“パトス”のあるデザイン

本多 潔

―― 企画の始まり

1970年代後半、三菱のジープ(AMC社のライセンス生産)が次第に時代遅れとなりつつあるなかで、後継車をそろそろ開発する必要があるという考えが社内で出てきたのがパジェロの出発点だった。AMC社との契約で海外輸出が限定されていることに加え、国内ではランドクルーザーに押され気味となっていた。しかし、市場での販売見通しが立たず、新規車種として重要な採算が不透明であったためになかなか正式な開発には入れず、1978年夏に取りあえず先行プロジェクトとしてのデザインが始まった。

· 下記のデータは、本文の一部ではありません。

/-- Send every dirty page of an operation that is not in flight; its bit is cleared as the copy begins (R379). -/
def State.sendDirty (s : State) (k : Nat) : State :=
  match s.sve.ops.find k with
  | none => s
  | some o =>
    match s.lsiOf o.gsn.toNat with
    | none => s
    | some lsi =>
      let go := o.dirty.filter (fun p => !decide (p ∈ o.sent))
      let s := s.setOp k { o with dirty := o.dirty.filter (fun p => decide (p ∈ o.sent)), sent := o.sent ++ go }
      s.each go (fun s p => s.sendPage o.peer lsi o.gsn.toNat p)

/-- The copy of an operation starts: kind 0 for a migration's source, 2 for a mirror's owner (R377, R386). -/
def State.startCopy (s : State) (dst : Dev) (kind : Nat) (gsn : Gsn) (peer : Dev) : State :=
  match s.lsiOf gsn.toNat, s.freeOp 0 with
  | some lsi, some k =>
    if (s.seg lsi).st != 1 || (s.outOp gsn.toNat).isSome then s.refusePrep dst gsn stState
    else (s.setOp k { newOp kind 1 peer gsn with dirty := s.copyPages lsi }).sendDirty k
  | some _, none => s.refusePrep dst gsn stNoResource
  | none, _ => s.refusePrep dst gsn stState

/-! ### Converge, Switch and Join (R377, R380, R386) -/

/-- No merge-store entry of a segment, and no line of it at the DTC's door. -/
def State.segDrained (s : State) (gsn : Nat) : Bool :=
  !(List.range 8).any (fun n => (s.slice n).merge.any (fun m => lineGsn m.line == gsn)) && !s.dtc.waiting.any (fun w => lineGsn w.line == gsn)

/-- Tell the custodian about a segment of an operation. -/
def State.tellOp (s : State) (op : BitVec 4) (o : BulkOp) : State :=
  s.tellCustodian 0 { op := op, gsn := o.gsn, devA := s.fxb.devnum, devB := o.peer, region := 0, keyRange := 0, head := 0, mmode := 0, handle := 0 }

/-- Switch-ready to the target. -/
def State.askTarget (s : State) (o : BulkOp) : State :=
  s.sendPlain o.peer 0 0 0 0 (.gstReq { op := 6, gsn := o.gsn, devA := s.fxb.devnum, devB := o.peer, region := 0, keyRange := 0, head := 0,
                                        mmode := 0, handle := 0 })

/-- The steps of Switch that hold so far: quiet and drained, then the dirty pages, then switch-ready to the target, or join-ready
(R380, R386). -/
def State.switchStep (s : State) (k : Nat) : State :=
  match s.sve.ops.find k with
  | none => s
  | some o =>
    match s.lsiOf o.gsn.toNat with
    | none => s
    | some lsi =>
      if o.phase != 3 || o.asked || !s.segsQuiet [lsi] || !s.segDrained o.gsn.toNat then s
      else if !o.dirty.isEmpty then s.sendDirty k
      else if !o.sent.isEmpty || s.sve.updates.any (fun u => u.gsn == o.gsn) then s
      else if o.kind = 0 then
        let s := if (s.seg lsi).partner = 0 then s else s.sendPlain (s.seg lsi).partner 0 (s.seg lsi).epoch 0 2 (.copyEnd 2)
        (s.setOp k { o with asked := true }).askTarget o
      else (s.setOp k { o with asked := true, ready := true }).tellOp 8 o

デザインチームは、横山慎二主務をチーフとして、エクステリアが私を含めて3名でインテリアは1名だった。


―― デザインの構想を練る

当時、ジープCJは誕生から既に33年経ち、同じカテゴリーのランドローバーシリーズⅡも20年経過した車であった。だから、『これからデザインする車はもしかしたら何10年も作り続ける事になるかもしれない、とにかく流行に流されないシッカリとしたデザインにしなくてはならない』と思った。その意味では、この直前に私が担当したシグマやラムダとは全く別の意識で取り組む必要を感じた。その頃、比較参考車としてメルセデスGとフォードブロンコなどがあり、私はメルセデスには機能的デザインの良さを感じ、ブロンコにはアメリカで日常の足として使われる4WD車のライフスタイルを感じた。当時人気のあったジープジャンボリーを観に行ったり、関連部署の方々と那須高原へ参考車両での体験試乗に行ったりするなかで、アウトドアでの運転の楽しさを体感し、そうした感覚をデザインに表現したいと思った。一方で、商品企画部の方からは「銀座三越に乗っていけるような車にして欲しい。」と立ち話で言われていたことも頭の片隅にあった。色々とスケッチを描きながら自分の目指す方向は、機能性を重視しながらも、今日で言うSUV的なテイストをうまくまとめる事ではないかと考えた。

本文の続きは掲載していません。